Wieder einmal hat das Comoedia Mundi Ensemble ihre Wägen und das große Zirkuszelt für zwei Wochen auf dem Stühlinger Kirchplatz aufgeschlagen. Das Wagencafe "Senza Licenza" und ein buntes Programm laden nun täglich ein, bevor es weitergeht ans Frankfurter Museumsufer. Vielen ist das experimentelle und lebendige Theater en tour bekannt, und so kamen sie auch trotz klammem Regenwetter zur Premiere ins rot-blaue Kuppelzeit. Das diesjähriges Stück heißt "Die 270. Nacht" frei nach "Ali Baba und die vierzig Räuber", Regie von Ulrike Möckel. Und was das Publikum in den folgenden prallen zwei Stunden erwartete, war ebenso bekannt wie immer wieder verblüffend. Denn die Bühne war leer - und sie blieb es auch. Nichts von orientalischer Üppigkeit und kilometerlangen Stoffbahnen. Dafür füllte sie sich umso intensiver mit dem, was Theater ist- Geschichten erzählt mit Körpern, Stimmen und Gesten. Am Bühnenrand die zwei Musiker Alfons Wild und Uli Winter in pludrigem Orientdress hinter Piano, Gitarre, Schlagzeug und diversen Trommeln. Gleich entrollten sie arabisch-jazzig den fliegenden Musik-Teppich. Als dann Loes Snijders und Moise Schmidt in roten und blauen Gewändern beginnen, ihre Geschichte wortgetreu zu erzählen, ist man schon mitten im Fernen Orient.

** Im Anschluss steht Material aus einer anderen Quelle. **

/-- What the checker makes of a whole frame at its start, good or not (R204, R211). -/
theorem checkBytes_frame (dst src kind : Byte) {payload crc : List Byte} (hl : payload.length ≤ 300) (hc : crc.length = 2)
    (fuel : Nat) (rest : List Byte) :
    let body := [dst, src, kind] ++ uint 2 payload.length ++ payload
    checkBytes (fuel + 1) ([0xA5, 0x3C] ++ body ++ crc ++ rest) =
      if crc = uint 2 (crc16 body).toNat then
        (⟨dst, src, kind, payload⟩ :: (checkBytes fuel rest).1, (checkBytes fuel rest).2)
      else checkBytes fuel (0x3C :: (body ++ crc ++ rest)) := by
  intro body
  have hlen : heldLength ([0xA5, 0x3C] ++ body ++ crc ++ rest) = payload.length := by
    have := heldLength_header dst src kind (n := payload.length) (by omega) (payload ++ crc ++ rest)
    simpa [body] using this
  have hbody : body.length = 5 + payload.length := by simp [body]; omega
  have hcons : [0xA5, 0x3C] ++ body ++ crc ++ rest = 0xA5 :: 0x3C :: (body ++ crc ++ rest) := by simp
  have htotal : ([0xA5, 0x3C] ++ body ++ crc ++ rest).length = 9 + payload.length + rest.length := by
    simp only [List.length_append, hbody, hc, List.length_cons, List.length_nil]
    omega
  have hdrop (k : Nat) (l : List Byte) (hk : l.length = k) (r : List Byte) : (l ++ r).drop k = r := by rw [← hk, List.drop_left]
  have htake (k : Nat) (l : List Byte) (hk : l.length = k) (r : List Byte) : (l ++ r).take k = l := by rw [← hk, List.take_left]
  have h2 : (([0xA5, 0x3C] ++ body ++ crc ++ rest).drop 2).take (5 + payload.length) = body := by
    rw [List.append_assoc, List.append_assoc, hdrop 2 _ rfl, htake _ _ hbody]
  have h7n : (([0xA5, 0x3C] ++ body ++ crc ++ rest).drop (7 + payload.length)).take 2 = crc := by
    rw [List.append_assoc, hdrop _ _ (by simp [hbody]; omega), htake _ _ hc]
  have h9n : ([0xA5, 0x3C] ++ body ++ crc ++ rest).drop (9 + payload.length) = rest :=
    hdrop _ _ (by simp [hbody, hc]; omega) _
  have h7 : (([0xA5, 0x3C] ++ body ++ crc ++ rest).drop 7).take payload.length = payload := by
    have e : [0xA5, 0x3C] ++ body ++ crc ++ rest = ([0xA5, 0x3C] ++ ([dst, src, kind] ++ uint 2 payload.length)) ++
        (payload ++ (crc ++ rest)) := by simp [body]
    rw [e, hdrop 7 _ (by simp), htake _ _ rfl]
  have hget : ([0xA5, 0x3C] ++ body ++ crc ++ rest).getD 2 0 = dst ∧ ([0xA5, 0x3C] ++ body ++ crc ++ rest).getD 3 0 = src ∧
      ([0xA5, 0x3C] ++ body ++ crc ++ rest).getD 4 0 = kind := by simp [body]
  obtain ⟨g2, g3, g4⟩ := hget
  rw [hcons] at hlen htotal h2 h7n h9n h7 g2 g3 g4 ⊢
  conv_lhs => unfold checkBytes
  simp only [true_and, if_true, hlen, htotal, h2, h7n, h9n, h7, g2, g3, g4]
  rw [if_neg (by omega), if_neg (by omega), if_neg (by omega)]

theorem frameBytes_eq (dst src kind : Byte) (payload : List Byte) :
    let body := [dst, src, kind] ++ uint 2 payload.length ++ payload
    frameBytes dst src kind payload = [0xA5, 0x3C] ++ body ++ uint 2 (crc16 body).toNat := rfl

/-- Bytes that arrive at an empty checker, which passes these frames and holds nothing after them. -/
theorem arriveBytes_of_check {s : State} (hs : s.link.bytes = []) {bytes : List Byte} {frames : List Frame}
    (h : checkBytes bytes.length bytes = (frames, [])) :
    arriveBytes bytes s = checkerIdle (frames.foldl (fun s f => dealFrame f s) s) := by
  unfold arriveBytes
  dsimp only
  rw [hs, List.nil_append, h]
  rfl

theorem checkerIdle_of_nil {s : State} (hs : s.link.bytes = []) : checkerIdle s = s := checkerIdle_of_bytes_nil hs

/-- Settles O13. -/
theorem inboundChecker : Obligations.InboundChecker := by
  refine ⟨fun s dst src kind noise payload hs hp hn => ?_, fun s dst src kind hi lo payload hs hp => ?_,
    fun s dst src kind n hs hn hlt hm => ?_, by decide +kernel⟩
  · refine congrArg Host.Outcome.next (arriveBytes_of_check hs (frames := [⟨dst, src, kind, payload⟩]) ?_)
    have hne : frameBytes dst src kind payload ≠ [] := by simp [frameBytes]
    obtain ⟨k, hk⟩ : ∃ k, (frameBytes dst src kind payload).length = k + 1 := ⟨_, by simp [frameBytes]; rfl⟩
    have hf := checkBytes_frame dst src kind (crc := uint 2 (crc16 ([dst, src, kind] ++ uint 2 payload.length ++ payload)).toNat) hp
      (by simp) k []
    rw [List.length_append, hk, checkBytes_skip hn hne, frameBytes_eq]
    simp only [List.append_nil] at hf
    rw [hf, checkBytes_nil, if_pos trivial]
  · intro body hbad hm
    refine congrArg Host.Outcome.next ((arriveBytes_of_check hs (frames := []) ?_).trans (checkerIdle_of_bytes_nil hs))
    obtain ⟨k, hk⟩ : ∃ k, ([0xA5, 0x3C] ++ body ++ [hi, lo]).length = k + 1 := ⟨_, by simp; rfl⟩
    have hf := checkBytes_frame dst src kind (crc := [hi, lo]) hp rfl k []
    simp only [List.append_nil] at hf
    rw [hk, hf, if_neg hbad]
    refine checkBytes_noise (List.mem_cons.not.2 (not_or.2 ⟨by decide, hm⟩)) ?_
    simp only [List.length_append, List.length_cons, List.length_nil] at hk ⊢
    omega
  · refine congrArg Host.Outcome.next ((arriveBytes_of_check hs (frames := []) ?_).trans (checkerIdle_of_bytes_nil hs))
    have hlen := heldLength_header dst src kind hlt []
    simp only [List.append_nil, List.cons_append, List.nil_append] at hlen
    have hm' : 0xA5#8 ∉ 0x3C :: dst :: src :: kind :: uint 2 n := List.mem_cons.not.2 (not_or.2 ⟨by decide, by simpa using hm⟩)
    simp only [List.cons_append, List.nil_append, List.length_cons, uint_length]
    rw [checkBytes]
    simp only [hlen, List.length_cons, uint_length, true_and, if_true]
    rw [if_neg (by omega), if_pos hn]
    exact checkBytes_noise hm' (by simp)
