/-! ### `accept` -/

@[simp] theorem State.accept_pb (s : State) (rest : List Word) :
    (s.accept rest).pb = s.pb := rfl
@[simp] theorem State.accept_status (s : State) (rest : List Word) :
    (s.accept rest).status = s.status.withBusy true := rfl
@[simp] theorem State.accept_lastIdx (s : State) (rest : List Word) :
    (s.accept rest).lastIdx = s.lastIdx := rfl
@[simp] theorem State.accept_faultCmd (s : State) (rest : List Word) :
    (s.accept rest).faultCmd = s.faultCmd := rfl
@[simp] theorem State.accept_gapPending (s : State) (rest : List Word) :
    (s.accept rest).gapPending = (s.gapPending && decide (s.gapTimer + (Config.latency s.epoch + 1) < Config.tGap)) := rfl
@[simp] theorem State.accept_gapTimer (s : State) (rest : List Word) :
    (s.accept rest).gapTimer = s.gapTimer + (Config.latency s.epoch + 1) := rfl
@[simp] theorem State.accept_tx (s : State) (rest : List Word) :
    (s.accept rest).tx = s.tx := rfl
@[simp] theorem State.accept_txh (s : State) (rest : List Word) :
    (s.accept rest).txh = s.txh := rfl
@[simp] theorem State.accept_cmdIn (s : State) (rest : List Word) :
    (s.accept rest).cmdIn = rest := rfl
@[simp] theorem State.accept_rst (s : State) (rest : List Word) :
    (s.accept rest).rst = s.rst := rfl
@[simp] theorem State.accept_txAccept (s : State) (rest : List Word) :
    (s.accept rest).txAccept = s.txAccept := rfl
@[simp] theorem State.accept_epoch (s : State) (rest : List Word) :
    (s.accept rest).epoch = s.epoch + 1 := rfl

/-! ### `withoutTimer` -/

@[simp] theorem State.withoutTimer_pb (s : State) :
    s.withoutTimer.pb = s.pb := rfl
@[simp] theorem State.withoutTimer_status (s : State) :
    s.withoutTimer.status = s.status := rfl
@[simp] theorem State.withoutTimer_lastIdx (s : State) :
    s.withoutTimer.lastIdx = s.lastIdx := rfl
@[simp] theorem State.withoutTimer_faultCmd (s : State) :
    s.withoutTimer.faultCmd = s.faultCmd := rfl
@[simp] theorem State.withoutTimer_gapPending (s : State) :
    s.withoutTimer.gapPending = false := rfl
@[simp] theorem State.withoutTimer_gapTimer (s : State) :
    s.withoutTimer.gapTimer = 0 := rfl
@[simp] theorem State.withoutTimer_tx (s : State) :
    s.withoutTimer.tx = s.tx := rfl
@[simp] theorem State.withoutTimer_txh (s : State) :
    s.withoutTimer.txh = s.txh := rfl
@[simp] theorem State.withoutTimer_cmdIn (s : State) :
    s.withoutTimer.cmdIn = s.cmdIn := rfl
@[simp] theorem State.withoutTimer_rst (s : State) :
    s.withoutTimer.rst = s.rst := rfl
@[simp] theorem State.withoutTimer_txAccept (s : State) :
    s.withoutTimer.txAccept = s.txAccept := rfl
@[simp] theorem State.withoutTimer_epoch (s : State) :
    s.withoutTimer.epoch = 0 := rfl

end Sys2Proof.Machine
end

Blumig ist da nicht nur die Sprache, sondern auch das Feuerwerk an Einfällen, die die Szenen spielerisch umsetzen und die Charaktere lebendig machen. Denn die beiden Akteure sind Verwandlungskünstler: Hier ein Zipp am versteckten Reißverschluss, dort ein neuer musikalischer Akzent, schon ist aus der schönen Mardschana der Räuberhauptmann geworden oder aus All Baba der tüttelige Schneider Mustafa. Die Stimmung bewegt sich rasant von frech-komödiantisch bis zur bittersüßen Melancholie. Denn die Story gibt alles her, was in ein Menschenleben so passt:
Liebe, Geiz und Hass, Abenteuer, Gefahr, Trauer und Glück. Ein ständiger Wechsel der Szenen und Personen treibt die Geschichte voran. Assoziativ und scheinbar mühelos spinnt sich der Faden immer weiter und die beiden Akteure wirbeln und zappen sich als Zeitreisende durch die Geschichten-Galaxie. Dabei setzt die Musik den Impuls, und die Musiker sind nicht nur Kulissen-Macher, sondern Mitspieler und Komplizen. Überall ist Rhythmus- da entwickelt sich aus einem Satz, gemeinsam skandiert, ein halber Rap, ein Kanon, ein Klagechor. Mit Pantomime, Tanz, Gesang und Musik schaffen es die vier, die leere Bühne zur Schatzhöhle oder zum Basar zu machen - oder sich selbst in 40 Räuber zu verwandeln. Comoedia Mundi macht mit wilder Fabulierlust lebendiges Erzähltheater.